## SUPPLIED ENTRIES:

-- ==== Sys2Proof/Laws/Exec.lean ====
section
/-! SUPPORT. What an instruction can do, said once: `exec_effect` gives every next state of every instruction as one of a
few shapes of effect, and claims over all instructions follow by cases on the shape. -/

namespace Sys2Proof.Machine

@[simp] theorem namesReg_regField (r : Reg) : Field8.namesReg (regField r) = true := by
  have := r.isLt
  simp only [Field8.namesReg, regField_toNat, decide_eq_true_eq]; omega

theorem namesReg_out {f : Field8} (h : 32 ≤ f.toNat) : Field8.namesReg f = false := by
  simp [Field8.namesReg]; omega

/-- The shapes of effect of an instruction i from s. -/
inductive Effect : Instr → State → State → Prop where
  /-- The operand check reports its first offending field (R127). -/
  | operandStop {i s f} (h : i.offendingField = some f) (hf : 32 ≤ f.toNat) :
      Effect i s (s.stop (.registerIndexOutOfRange s.pc f.toNat))
  /-- cmp outside the domain of CMP_FN (R158, R265). -/
  | refuse {rc ra rb s} : Effect (.cmp rc ra rb) s (s.stop (.refused s.pc .cmp))
  /-- cmp where CMP_FN is defined with no value: nothing but pc + 1 (R158). -/
  | noValue {rc ra rb s} : Effect (.cmp rc ra rb) s s.advance
  /-- halt (R250). -/
  | halt {s} : Effect .halt s (s.stop (.halt s.pc))
  /-- load, store or pop at a bad address: nothing has changed (R56, R267). -/
  | dataStop {i s ea} (hm : i.mnemonic = .load ∨ i.mnemonic = .store ∨ i.mnemonic = .pop) (h : storeWords ≤ ea) :
      Effect i s (s.stop (.dataAddressOutOfRange ea))
  /-- push or call at a bad address: x[31] is already decremented (R200, R202). -/
  | stackStop {i s} (hm : i.mnemonic = .push ∨ i.mnemonic = .call) (h : storeWords ≤ stackAddr (decSp s)) :
      Effect i s ((decSp s).stop (.dataAddressOutOfRange (stackAddr (decSp s))))
  /-- One register result and pc + 1. -/
  | register {i s} (c : Reg) (v : Word) (hc : c.val ∈ writtenRegs i) (hr : ∃ m, categoryOf i.mnemonic = some m ∧ m ≠ .branchJump) :
      Effect i s (s.setReg c v).advance
  /-- store (R222). -/
  | store {s} (a b : Reg) (h : basePlusReg s b < storeWords) :
      Effect (.store (regField a) (regField b)) s (s.setDmem (s.dmem.write (basePlusReg s b) (s.reg a))).advance
  /-- push (R200). -/
  | push {s} (a : Reg) (h : stackAddr (decSp s) < storeWords) : Effect (.push (regField a)) s
      ((decSp s).setDmem ((decSp s).dmem.write (stackAddr (decSp s)) ((decSp s).reg a))).advance
  /-- pop (R201). -/
  | pop {s} (c : Reg) (h : stackAddr s < storeWords) : Effect (.pop (regField c)) s
      (incSp (s.setReg c (s.dataWord (stackAddr s)))).advance
  /-- call (R202). -/
  | call {s} (a : Reg) (h : stackAddr (decSp s) < storeWords) : Effect (.call (regField a)) s
      (((decSp s).setDmem ((decSp s).dmem.write (stackAddr (decSp s)) (linkWord s))).setPc ((decSp s).reg a).toNat)
  /-- jal (R231). -/
  | jal {s} (addr : BitVec 24) : Effect (.jal addr) s ((s.setReg sp (linkWord s)).setPc (basePlusAddr s addr))
  /-- A jump or a branch to BASE plus an offset below 2^32 (R26). -/
  | jump {i s} (off : Nat) (ho : off < 2 ^ 32) (hi : categoryOf i.mnemonic = some .branchJump) :
      Effect i s (s.setPc (s.base.val + off))
  /-- A branch not taken. -/
  | notTaken {i s} (hi : categoryOf i.mnemonic = some .branchJump) : Effect i s s.advance

theorem binaryAlu_next {op : Word → Word → Word} {rc ra rb : Field8} {s t : State}
    (h : binaryAlu op rc ra rb s = .next t) :
    (∃ a b c : Reg, ra = regField a ∧ rb = regField b ∧ rc = regField c ∧
      t = (s.setReg c (op (s.reg a) (s.reg b))).advance) ∨
    ∃ f, [ra, rb, rc].find? (fun f => !Field8.namesReg f) = some f ∧ 32 ≤ f.toNat ∧
      t = s.stop (.registerIndexOutOfRange s.pc f.toNat) := by
  obtain ⟨a, rfl, h1⟩ | ⟨hf, h1⟩ := withReg_next h
  · obtain ⟨b, rfl, h2⟩ | ⟨hf, h2⟩ := withReg_next h1
    · obtain ⟨c, rfl, h3⟩ | ⟨hf, h3⟩ := withReg_next h2
      · exact .inl ⟨a, b, c, rfl, rfl, rfl, writeBack_next.mp h3⟩
      · exact .inr ⟨rc, by simp [namesReg_out hf], hf, h3⟩
    · exact .inr ⟨rb, by simp [namesReg_out hf], hf, h2⟩
  · exact .inr ⟨ra, by simp [namesReg_out hf], hf, h1⟩

theorem updateReg_next {op : Word → Word} {rc : Field8} {s t : State} (h : updateReg op rc s = .next t) :
    (∃ c : Reg, rc = regField c ∧ t = (s.setReg c (op (s.reg c))).advance) ∨
    ∃ f, [rc].find? (fun f => !Field8.namesReg f) = some f ∧ 32 ≤ f.toNat ∧
      t = s.stop (.registerIndexOutOfRange s.pc f.toNat) := by
  obtain ⟨c, rfl, h1⟩ | ⟨hf, h1⟩ := withReg_next h
  · exact .inl ⟨c, rfl, writeBack_next.mp h1⟩
  · exact .inr ⟨rc, by simp [namesReg_out hf], hf, h1⟩

theorem moveReg_next {op : Word → Word} {rc ra : Field8} {s t : State} (h : moveReg op rc ra s = .next t) :
    (∃ a c : Reg, ra = regField a ∧ rc = regField c ∧ t = (s.setReg c (op (s.reg a))).advance) ∨
    ∃ f, [ra, rc].find? (fun f => !Field8.namesReg f) = some f ∧ 32 ≤ f.toNat ∧
      t = s.stop (.registerIndexOutOfRange s.pc f.toNat) := by
  obtain ⟨a, rfl, h1⟩ | ⟨hf, h1⟩ := withReg_next h
  · obtain ⟨c, rfl, h2⟩ | ⟨hf, h2⟩ := withReg_next h1
    · exact .inl ⟨a, c, rfl, rfl, writeBack_next.mp h2⟩
    · exact .inr ⟨rc, by simp [namesReg_out hf], hf, h2⟩
  · exact .inr ⟨ra, by simp [namesReg_out hf], hf, h1⟩

theorem branchIf_next {b : Bool} {addr8 : Field8} {s t : State} (h : branchIf b addr8 s = .next t) :
    t = if b then s.setPc (s.base.val + addr8.toNat) else s.advance := by
  simpa [branchIf, basePlusAddr, eq_comm] using h

section Shapes
variable {s t : State}

theorem effect_binary {i : Instr} {op : Word → Word → Word} {rc ra rb : Field8} (hf : i.regFields = [ra, rb, rc])
    (hw : writtenRegs i = [rc.toNat]) (hc : categoryOf i.mnemonic = some .registerAlu)
    (h : binaryAlu op rc ra rb s = .next t) : Effect i s t := by
  obtain ⟨a, b, c, -, -, rfl, rfl⟩ | ⟨f, h1, h2, rfl⟩ := binaryAlu_next h
  · exact .register c _ (by simp [hw, regField_toNat]) ⟨_, hc, by decide⟩
  · exact .operandStop (by rw [Instr.offendingField, hf]; exact h1) h2

theorem effect_update {i : Instr} {op : Word → Word} {rc : Field8} (hf : i.regFields = [rc])
    (hw : writtenRegs i = [rc.toNat]) (hc : categoryOf i.mnemonic = some .registerAlu)
    (h : updateReg op rc s = .next t) : Effect i s t := by
  obtain ⟨c, rfl, rfl⟩ | ⟨f, h1, h2, rfl⟩ := updateReg_next h
  · exact .register c _ (by simp [hw, regField_toNat]) ⟨_, hc, by decide⟩
  · exact .operandStop (by rw [Instr.offendingField, hf]; exact h1) h2

theorem effect_move {i : Instr} {op : Word → Word} {rc ra : Field8} (hf : i.regFields = [ra, rc])
    (hw : writtenRegs i = [rc.toNat]) (hc : categoryOf i.mnemonic = some .registerAlu)
    (h : moveReg op rc ra s = .next t) : Effect i s t := by
  obtain ⟨a, c, -, rfl, rfl⟩ | ⟨f, h1, h2, rfl⟩ := moveReg_next h
  · exact .register c _ (by simp [hw, regField_toNat]) ⟨_, hc, by decide⟩
  · exact .operandStop (by rw [Instr.offendingField, hf]; exact h1) h2

theorem effect_cmp {rc ra rb : Field8} (h : execCmp rc ra rb s = .next t) : Effect (.cmp rc ra rb) s t := by
  obtain ⟨a, rfl, h1⟩ | ⟨hf, rfl⟩ := withReg_next h
  · obtain ⟨b, rfl, h2⟩ | ⟨hf, rfl⟩ := withReg_next h1
    · obtain ⟨c, rfl, h3⟩ | ⟨hf, rfl⟩ := withReg_next h2
      · split at h3
        · rw [writeBack_next.mp h3]
          exact .register c _ (by simp [writtenRegs, regField_toNat]) ⟨_, rfl, by decide⟩
        · cases h3; exact .noValue
        · rw [raise_next.mp h3]; exact .refuse
      · exact .operandStop (by simp [Instr.offendingField, Instr.regFields, namesReg_out hf]) hf
    · exact .operandStop (by simp [Instr.offendingField, Instr.regFields, namesReg_out hf]) hf
  · exact .operandStop (by simp [Instr.offendingField, Instr.regFields, namesReg_out hf]) hf

theorem effect_push {ra : Field8} (h : execPush ra s = .next t) : Effect (.push ra) s t := by
  obtain ⟨a, rfl, h1⟩ | ⟨hf, rfl⟩ := withReg_next h
  · obtain ⟨ha, h2⟩ | ⟨ha, rfl⟩ := memWrite_next h1
    · cases h2; exact .push a ha
    · exact .stackStop (.inl rfl) ha
  · exact .operandStop (by simp [Instr.offendingField, Instr.regFields, namesReg_out hf]) hf

theorem effect_pop {rc : Field8} (h : execPop rc s = .next t) : Effect (.pop rc) s t := by
  obtain ⟨c, rfl, h1⟩ | ⟨hf, rfl⟩ := withReg_next h
  · obtain ⟨ha, h2⟩ | ⟨ha, rfl⟩ := memRead_next h1
    · cases h2; exact .pop c ha
    · exact .dataStop (.inr (.inr rfl)) ha
  · exact .operandStop (by simp [Instr.offendingField, Instr.regFields, namesReg_out hf]) hf

theorem effect_call {ra : Field8} (h : execCall ra s = .next t) : Effect (.call ra) s t := by
  obtain ⟨a, rfl, h1⟩ | ⟨hf, rfl⟩ := withReg_next h
  · obtain ⟨ha, h2⟩ | ⟨ha, rfl⟩ := memWrite_next h1
    · cases h2; exact .call a ha
    · exact .stackStop (.inr rfl) ha
  · exact .operandStop (by simp [Instr.offendingField, Instr.regFields, namesReg_out hf]) hf

theorem effect_load {rc ra : Field8} (h : execLoad rc ra s = .next t) : Effect (.load rc ra) s t := by
  obtain ⟨a, rfl, h1⟩ | ⟨hf, rfl⟩ := withReg_next h
  · obtain ⟨c, rfl, h2⟩ | ⟨hf, rfl⟩ := withReg_next h1
    · obtain ⟨ha, h3⟩ | ⟨ha, rfl⟩ := memRead_next h2
      · rw [writeBack_next.mp h3]
        exact .register c _ (by simp [writtenRegs, regField_toNat]) ⟨_, rfl, by decide⟩
      · exact .dataStop (.inl rfl) ha
    · exact .operandStop (by simp [Instr.offendingField, Instr.regFields, namesReg_out hf]) hf
  · exact .operandStop (by simp [Instr.offendingField, Instr.regFields, namesReg_out hf]) hf

theorem effect_store {ra rb : Field8} (h : execStore ra rb s = .next t) : Effect (.store ra rb) s t := by
  obtain ⟨a, rfl, h1⟩ | ⟨hf, rfl⟩ := withReg_next h
  · obtain ⟨b, rfl, h2⟩ | ⟨hf, rfl⟩ := withReg_next h1
    · obtain ⟨ha, h3⟩ | ⟨ha, rfl⟩ := memWrite_next h2
      · cases h3; exact .store a b ha
      · exact .dataStop (.inr (.inl rfl)) ha
    · exact .operandStop (by simp [Instr.offendingField, Instr.regFields, namesReg_out hf]) hf
  · exact .operandStop (by simp [Instr.offendingField, Instr.regFields, namesReg_out hf]) hf

theorem effect_jr {ra : Field8} (h : execJr ra s = .next t) : Effect (.jr ra) s t := by
  obtain ⟨a, rfl, h1⟩ | ⟨hf, rfl⟩ := withReg_next h
  · cases h1; exact .jump _ (s.reg a).isLt rfl
  · exact .operandStop (by simp [Instr.offendingField, Instr.regFields, namesReg_out hf]) hf

theorem effect_branchIf {i : Instr} {b : Bool} {addr8 : Field8} (hi : categoryOf i.mnemonic = some .branchJump)
    (h : branchIf b addr8 s = .next t) : Effect i s t := by
  rw [branchIf_next h]
  split
  · exact .jump _ (Nat.lt_of_lt_of_le addr8.isLt (by norm_num)) hi
  · exact .notTaken hi

theorem effect_beq {ra rb addr8 : Field8} (h : execBeq ra rb addr8 s = .next t) : Effect (.beq ra rb addr8) s t := by
  obtain ⟨a, rfl, h1⟩ | ⟨hf, rfl⟩ := withReg_next h
  · obtain ⟨b, rfl, h2⟩ | ⟨hf, rfl⟩ := withReg_next h1
    · exact effect_branchIf rfl h2
    · exact .operandStop (by simp [Instr.offendingField, Instr.regFields, namesReg_out hf]) hf
  · exact .operandStop (by simp [Instr.offendingField, Instr.regFields, namesReg_out hf]) hf

theorem effect_bne {ra rb addr8 : Field8} (h : execBne ra rb addr8 s = .next t) : Effect (.bne ra rb addr8) s t := by
  obtain ⟨a, rfl, h1⟩ | ⟨hf, rfl⟩ := withReg_next h
  · obtain ⟨b, rfl, h2⟩ | ⟨hf, rfl⟩ := withReg_next h1
    · exact effect_branchIf rfl h2
    · exact .operandStop (by simp [Instr.offendingField, Instr.regFields, namesReg_out hf]) hf
  · exact .operandStop (by simp [Instr.offendingField, Instr.regFields, namesReg_out hf]) hf

end Shapes

/-- Every next state of every instruction is one of the shapes of effect. -/
theorem exec_effect {i : Instr} {s t : State} (h : exec i s = .next t) : Effect i s t := by
  cases i with
  | add rc ra rb => simp only [exec, execAdd] at h; exact effect_binary rfl rfl rfl h
  | sub rc ra rb => simp only [exec, execSub] at h; exact effect_binary rfl rfl rfl h
  | xor rc ra rb => simp only [exec, execXor] at h; exact effect_binary rfl rfl rfl h
  | or rc ra rb => simp only [exec, execOr] at h; exact effect_binary rfl rfl rfl h
  | and rc ra rb => simp only [exec, execAnd] at h; exact effect_binary rfl rfl rfl h
  | mult rc ra rb => simp only [exec, execMult] at h; exact effect_binary rfl rfl rfl h
  | div rc ra rb => simp only [exec, execDiv] at h; exact effect_binary rfl rfl rfl h
  | cmp rc ra rb => exact effect_cmp h
  | asl rc ra rb => simp only [exec, execAsl] at h; exact effect_move rfl rfl rfl h
  | asr rc ra rb => simp only [exec, execAsr] at h; exact effect_move rfl rfl rfl h
  | lsl rc ra rb => simp only [exec, execLsl] at h; exact effect_move rfl rfl rfl h
  | lsr rc ra rb => simp only [exec, execLsr] at h; exact effect_move rfl rfl rfl h
  | inc rc => simp only [exec, execInc] at h; exact effect_update rfl rfl rfl h
  | dec rc => simp only [exec, execDec] at h; exact effect_update rfl rfl rfl h
  | zeros rc => simp only [exec, execZeros] at h; exact effect_update rfl rfl rfl h
  | passnota rc ra => simp only [exec, execPassnota] at h; exact effect_move rfl rfl rfl h
  | passa rc ra => simp only [exec, execPassa] at h; exact effect_move rfl rfl rfl h
  | lcl rc imm16 => simp only [exec, execLcl] at h; exact effect_update rfl rfl rfl h
  | lch rc imm16 => simp only [exec, execLch] at h; exact effect_update rfl rfl rfl h
  | push ra => exact effect_push h
  | pop rc => exact effect_pop h
  | call ra => exact effect_call h
  | ret => cases h; exact .jump _ (s.reg sp).isLt rfl
  | load rc ra => exact effect_load h
  | store ra rb => exact effect_store h
  | j addr24 => cases h; exact .jump _ (Nat.lt_of_lt_of_le addr24.isLt (by norm_num)) rfl
  | jal addr24 => cases h; exact .jal addr24
  | jr ra => exact effect_jr h
  | beq ra rb addr8 => exact effect_beq h
  | bne ra rb addr8 => exact effect_bne h
  | halt => cases h; exact .halt

end Sys2Proof.Machine
end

## WHAT THE TASK ASKS:
Copy out each line of the data that includes the string "dataStop".

## SOLUTION FOR THIS TASK:
  | dataStop {i s ea} (hm : i.mnemonic = .load ∨ i.mnemonic = .store ∨ i.mnemonic = .pop) (h : storeWords ≤ ea) :
    · exact .dataStop (.inr (.inr rfl)) ha
      · exact .dataStop (.inl rfl) ha
      · exact .dataStop (.inr (.inl rfl)) ha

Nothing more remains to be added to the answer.